Re: RFC: Memory Tiering Kernel Interfaces

Hesham Almatary <hesham.almatary@xxxxxxxxxx> · Tue, 10 May 2022 10:59:37 +0100

Hello Yang,

On 5/10/2022 4:24 AM, Yang Shi wrote:
On Mon, May 9, 2022 at 7:32 AM Hesham Almatary
<hesham.almatary@xxxxxxxxxx> wrote:
Hello Yang,

On 5/6/2022 7:56 PM, Yang Shi wrote:
On Fri, Apr 29, 2022 at 11:37 PM Wei Xu <weixugc@xxxxxxxxxx> wrote:
On Fri, Apr 29, 2022 at 8:59 PM Yang Shi <shy828301@xxxxxxxxx> wrote:
Hi Wei,

Thanks for the nice writing. Please see the below inline comments.
Thanks for the quick response and comments.

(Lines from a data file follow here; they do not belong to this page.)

-- ==== Sys2Proof/Machine/Intake.lean ====
section
/-! DEFINITION. The intake: sequence numbers, late samples, regions, delivery, and the commands of CSI-2 and TDM sources (R331 to
R371). -/

namespace Sys2Proof.Machine

/-! ### Channels -/

def channelCount : Nat := 16

def State.chan (s : State) (n : Nat) : Chan := Sparse.get (fun _ => {}) n s.chans
def State.setChan (s : State) (n : Nat) (c : Chan) : State := { s with chans := Sparse.put (fun _ => {}) n c s.chans }
def State.modChan (s : State) (n : Nat) (f : Chan → Chan) : State := s.setChan n (f (s.chan n))

/-- A field of CH_SRC. -/
def State.chSrc (s : State) (n : Nat) (f : Fld) : Nat := s.fld (Reg.CH_SRC n) f

/-- Does a channel run: EN is 1 and its charge is granted (R363)? -/
def State.chanOn (s : State) (n : Nat) : Bool := s.bit (Reg.CH_SRC n) Fd.CH_SRC_EN && s.holdsGrant (.channel n)

/-- The running channels with a source kind and unit. -/
def State.chansOf (s : State) (kind unit : Nat) : List Nat :=
  (List.range channelCount).filter (fun n => s.chanOn n && s.chSrc n Fd.CH_SRC_KIND == kind && s.chSrc n Fd.CH_SRC_UNIT == unit)

/-- BATCH and NBUF of a channel (R335, R366, R369). -/
def State.chBatch (s : State) (n : Nat) : Nat := s.chSrc n Fd.CH_SRC_BATCH + 1
def State.chNbuf (s : State) (n : Nat) : Nat := s.fld (Reg.CH_BUF0 n) Fd.CH_BUF0_NBUF + 1

/-- Is a channel unordered (R352)? -/
def State.unordered (s : State) (n : Nat) : Bool := s.bit (Reg.CH_SRC n) Fd.CH_SRC_UNORD

/-- Is a channel linked to its trigger pin: a CSI-2 or TDM source with TRIG_EN (R348)? -/
def State.triggered (s : State) (n : Nat) : Bool := s.bit (Reg.CH_SRC n) Fd.CH_SRC_TRIG_EN && decide (s.chSrc n Fd.CH_SRC_KIND ≤ 1)

/-- The conversion settings of a channel (R367, R370). -/
def State.convSet (s : State) (n : Nat) : ConvSet :=
  let f := fun (x : Fld) => s.fld (Reg.CH_FMT n) x
  { inFmt := f Fd.CH_FMT_IN_FMT
    outFmt := f Fd.CH_FMT_OUT_FMT
    matrix := f Fd.CH_FMT_MATRIX
    full := f Fd.CH_FMT_FULL_RANGE == 1
    planar := f Fd.CH_FMT_PLANAR == 1
    outCh := f Fd.CH_FMT_OUT_CH + 1
    scale := f Fd.CH_FMT_OUT_SCALE
    norm := (List.range 8).map (fun k => (s.fld (Reg.CH_NORM n k) Fd.CH_NORM_MEAN, s.fld (Reg.CH_NORM n k) Fd.CH_NORM_SCALE)) }

/-- The decimation of a channel; pass-through has none (R343, R367). -/
def State.chDecim (s : State) (n : Nat) : Nat :=
  if (s.convSet n).outFmt = 0 then 1 else 2 ^ min 2 (s.fld (Reg.CH_FMT n) Fd.CH_FMT_DECIM)

/-- The window of a source frame of w × h pixels that a channel takes: origin and size in source pixels, none where it does not fit
(R340). For TDM the whole block is taken. -/
def State.cropWindow (s : State) (n w h : Nat) : Option (Nat × Nat × Nat × Nat) :=
  let f := fun (x : Fld) => s.fld (Reg.CH_CROP n) x
  let d := s.chDecim n
  let cw := f Fd.CH_CROP_W
  if s.chSrc n Fd.CH_SRC_KIND = 1 then some (0, 0, w / d * d, h / d * d)
  else if cw = 0 then (if w % d = 0 ∧ h % d = 0 ∧ 0 < w ∧ 0 < h then some (0, 0, w, h) else none)
  else
    let x := f Fd.CH_CROP_X0
    let y := f Fd.CH_CROP_Y0
    let ch := f Fd.CH_CROP_H
    if x + cw ≤ w ∧ y + ch ≤ h ∧ x % 2 = 0 ∧ y % 2 = 0 ∧ cw % 2 = 0 ∧ ch % 2 = 0 ∧ cw % d = 0 ∧ ch % d = 0 ∧ 0 < ch then some (x, y, cw, ch)
    else none

/-- Bytes of a buffer slot. -/
def State.slotSize (s : State) (n : Nat) : Nat := s.fld (Reg.CH_BUF1 n) Fd.CH_BUF1_SLOT_4K * 4096

/-! ### Sequence numbers and slots (R335, R338, R348) -/

/-- Is the slot of sequence number q free (R338)? -/
def State.slotFree (s : State) (n q : Nat) : Bool :=
  !s.bit (Reg.CH_KNOT n) Fd.CH_KNOT_REL_EN ||
    decide (q / s.chBatch n + 1 ≤ s.knot (s.fld (Reg.CH_KNOT n) Fd.CH_KNOT_REL_KNOT) + s.chNbuf n)

/-- Assigns the next sequence number, if its slot is free. -/
def State.assignQ (s : State) (n : Nat) (firing : Option Nat) : State × Option Nat :=
  let c := s.chan n
  if s.slotFree n c.nextQ then
    let m : Sample := { q := c.nextQ, sid := c.nextQ % 2 ^ 32, firing := firing, lastData := s.now }
    (s.setChan n { c with nextQ := c.nextQ + 1, samples := c.samples ++ [m] }, some c.nextQ)
  else (s, none)

/-- An open sample. -/
def Chan.open? (c : Chan) (q : Nat) : Option Sample := c.samples.find? (fun m => m.q == q && m.done.isNone)

/-- Changes an open sample. -/
def Chan.modSample (c : Chan) (q : Nat) (f : Sample → Sample) : Chan :=
  { c with samples := updWhere (fun m => m.q == q) f c.samples }

/-- A tack firing on an FSYNC pin reaches the channels linked to it (R348). -/
def State.trigger (s : State) (pin : Nat) : State :=
  ((List.range channelCount).filter (fun n => s.chanOn n && s.triggered n && s.chSrc n Fd.CH_SRC_TRIG_PIN == pin)).foldl
    (fun a n =>
      let (a1, q) := a.assignQ n (some a.now)
      a1.modChan n (fun c => { c with firings := c.firings ++ [⟨a.now, q⟩] })) s

/-- PERIOD_US and the late budget, in ns (R350, R368). -/
def State.periodNs (s : State) (n : Nat) : Nat := 1000 * s.fld (Reg.CH_TIMING n) Fd.CH_TIMING_PERIOD_US
def State.lateNs (s : State) (n : Nat) : Nat :=
  let l := s.fld (Reg.CH_TIMING n) Fd.CH_TIMING_LATE_US
  if l = 0 then 2 * s.periodNs n else 1000 * l

/-! ### Regions (R354, R355) -/

/-- The region set for a sample that starts with a TIME: a pending set with a record before it comes into force, otherwise the set in
force is held for REGION_HOLD frames. -/
def State.takeRegions (s : State) (n time : Nat) : State × List (List Byte) × Bool :=
  let p := s.regionSet n
  let new := p.filter (fun r => r.1 < time)
  let c := s.chan n
  if new.isEmpty then
    let k := c.heldFor + 1
    (s.setChan n { c with heldFor := k }, if s.fld (Reg.CH_TIMING n) Fd.CH_TIMING_REGION_HOLD < k then [] else c.force, true)
  else
    let s1 := { s with regions := Sparse.put (fun _ => []) n (p.filter (fun r => !decide (r.1 < time))) s.regions }
    (s1.setChan n { c with heldFor := 0, force := new.map (·.2) }, new.map (·.2), false)

/-- The sample with number q starts: TIME, the region set in force, the camera's frame number (R346, R347, R354). -/
def State.beginSample (s : State) (n q time fc : Nat) (gap : Bool) : State :=
  let (s1, r, held) := s.takeRegions n time
  s1.modChan n (fun c =>
    let c1 := c.modSample q (fun m => { m with started := true, time := time, lastData := s.now, regions := r, held := held, camFc := fc, gap := gap })
    { c1 with cur := some q, ghost := false })

/-- A start on a live channel: the oldest open firing of a trigger-linked channel, a new number on any other; a start that matches no
firing is unexpected, one with no free slot is discarded whole (R338, R348, R350). -/
def State.liveStart (s : State) (n fc : Nat) (gap : Bool) : State :=
  let s0 := s.modChan n (fun c => { c with cur := none, ghost := false })
  if s0.triggered n then
    let c := s0.chan n
    match c.firings.filter (fun f => s.now < f.time + s.periodNs n) with
    | [] => (s0.setChan n { c with firings := [] }).bump (Reg.CH_UNEXPECTED n) n
    | f :: rest =>
      let s1 := s0.setChan n { c with firings := rest }
      match f.q with
      | none => s1.bump (Reg.CH_OVERRUN n) n
      | some q => if (c.open? q).isSome then s1.beginSample n q s.now fc gap else s1.bump (Reg.CH_LATE_DROP n) n
  else
    let (s1, q) := s0.assignQ n none
    match q with
    | none => s1.bump (Reg.CH_OVERRUN n) n
    | some q => s1.beginSample n q s.now fc gap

On Fri, Apr 29, 2022 at 7:10 PM Wei Xu <weixugc@xxxxxxxxxx> wrote:
The current kernel has the basic memory tiering support: Inactive
pages on a higher tier NUMA node can be migrated (demoted) to a lower
tier NUMA node to make room for new allocations on the higher tier
NUMA node.  Frequently accessed pages on a lower tier NUMA node can be
migrated (promoted) to a higher tier NUMA node to improve the
performance.

A tiering relationship between NUMA nodes in the form of demotion path
is created during the kernel initialization and updated when a NUMA
node is hot-added or hot-removed.  The current implementation puts all
nodes with CPU into the top tier, and then builds the tiering hierarchy
tier-by-tier by establishing the per-node demotion targets based on
the distances between nodes.

The current memory tiering interface needs to be improved to address
several important use cases:

* The current tiering initialization code always initializes
    each memory-only NUMA node into a lower tier.  But a memory-only
    NUMA node may have a high performance memory device (e.g. a DRAM
    device attached via CXL.mem or a DRAM-backed memory-only node on
    a virtual machine) and should be put into the top tier.

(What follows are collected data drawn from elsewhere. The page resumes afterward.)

/-- EN has gone to 1. -/
def State.enableGrid (s : State) (g : Nat) : State :=
  if s.gridValid g then
    let s1 := (s.feeds g).foldl (fun a f =>
      let t := s.pTable f
      (a.setFld (Reg.FUSE_FEED_W1 g f.idx) Fd.FUSE_FEED_W1_ENT_MAX (entMaxOf t)).setFld (Reg.FUSE_FEED_W2 g f.idx) Fd.FUSE_FEED_W2_WGAIN (toFp32 (wgainOf t))) s
    let s2 := s1.setFld (Reg.FUSE_GRID_CFG g) Fd.FUSE_GRID_CFG_GEN (s.gridFld g Fd.FUSE_GRID_CFG_GEN + 1)
    let s3 := (s2.setGrid g {}).setFld (Reg.FUSE_TRK_W3 g) Fd.FUSE_TRK_W3_LIVE 0
    (s3.obtain (s3.unitReq .fusion .lc none 0)).conclude
  else (s.setFld (Reg.FUSE_GRID_CFG g) Fd.FUSE_GRID_CFG_EN 0).setFld (Reg.FUSE_GRID_CFG g) Fd.FUSE_GRID_CFG_CFG_ERR 1

/-- EN has gone to 0: the grid's pass and track steps are abandoned; with both grids off the charge is given up. -/
def State.disableGrid (s : State) (g : Nat) : State :=
  let gr := s.grid g
  let f := s.fusion
  let run := match f.running with
    | some p => if p.grid = g then none else some p
    | none => none
  let s1 := ({ s with fusion := { f with running := run, queue := f.queue.filter (fun p => p.grid != g) } }).setGrid g { gr with await := none, lists := [] }
  let s2 := s1.nextPass 3
  if s2.bit (Reg.FUSE_GRID_CFG 0) Fd.FUSE_GRID_CFG_EN ∨ s2.bit (Reg.FUSE_GRID_CFG 1) Fd.FUSE_GRID_CFG_EN then s2 else (s2.alwDrop .fusion).conclude

/-- A write of FUSE_GRID_CFG. -/
def State.writeGrid (s : State) (o : Origin) (g : Nat) (value : Word) : State :=
  s.writeBy o (Reg.FUSE_GRID_CFG g) value (fun s t =>
    match s.bit (Reg.FUSE_GRID_CFG g) Fd.FUSE_GRID_CFG_EN, t.bit (Reg.FUSE_GRID_CFG g) Fd.FUSE_GRID_CFG_EN with
    | false, true => t.enableGrid g
    | true, false => t.disableGrid g
    | _, _ => t)

/-- GRID_ENABLE: a write of FUSE_GRID_CFG with EN 1 (R391). -/
def execGridEnable (o : Origin) (g : Nat) (value : Word) (s : State) : Host.Outcome State Fault Refusal :=
  s.whenUp (fun s => if g < 2 then s.writeGrid o g (Fd.FUSE_GRID_CFG_EN.put value 1) else s)

/-- GRID_DISABLE: a write of FUSE_GRID_CFG with EN 0 (R391). -/
def execGridDisable (o : Origin) (g : Nat) (value : Word) (s : State) : Host.Outcome State Fault Refusal :=
  s.whenUp (fun s => if g < 2 then s.writeGrid o g (Fd.FUSE_GRID_CFG_EN.put value 0) else s)

end Sys2Proof.Machine
end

* The current tiering hierarchy always puts CPU nodes into the top
    tier. But on a system with HBM (e.g. GPU memory) devices, these
    memory-only HBM NUMA nodes should be in the top tier, and DRAM nodes
    with CPUs are better to be placed into the next lower tier.

* Also because the current tiering hierarchy always puts CPU nodes
    into the top tier, when a CPU is hot-added (or hot-removed) and
    triggers a memory node from CPU-less into a CPU node (or vice
    versa), the memory tiering hierarchy gets changed, even though no
    memory node is added or removed.  This can make the tiering
    hierarchy much less stable.
I'd prefer the firmware builds up tiers topology then passes it to
kernel so that kernel knows what nodes are in what tiers. No matter
what nodes are hot-removed/hot-added they always stay in their tiers
defined by the firmware. I think this is important information like
numa distances. NUMA distance alone can't satisfy all the usecases
IMHO.
I agree that the firmware needs to play a bigger role in tier
topology, though it is not clear to me yet that we should require the
tier topology be fully defined by the firmware.  If yes, a standard
needs to be established. Alternatively, with additional hardware
information provided by the firmware (e.g. HMAT), the kernel can be in
a much better position to initialize the proper tier topology by
itself.

It is important to keep tier topology stable, especially if we want to
account and limit memory usage based on tiers.  So I agree that the
nodes should not change their tiers no matter what nodes are
hot-added/hot-removed.

Given that the additional tier-related information is not yet
available from the firmware and NUMA distance alone is not sufficient
for all the tiering use cases, and also that we want to keep tier
topology stable after the kernel boots, I suggest that we add a kernel
boot parameter to override the default tier topology (which nodes are
in which tiers). An example is: tier=2:0-1;2-3, which defines two
tiers: tier 0 includes node 0 & 1, and tier 1 includes node 2 & 3.

* A higher tier node can only be demoted to selected nodes on the
    next lower tier, not any other node from the next lower tier.  This
    strict, hard-coded demotion order does not work in all use cases
    (e.g. some use cases may want to allow cross-socket demotion to
    another node in the same demotion tier as a fallback when the
    preferred demotion node is out of space), and has resulted in the
    feature request for an interface to override the system-wide,
    per-node demotion order from the userspace.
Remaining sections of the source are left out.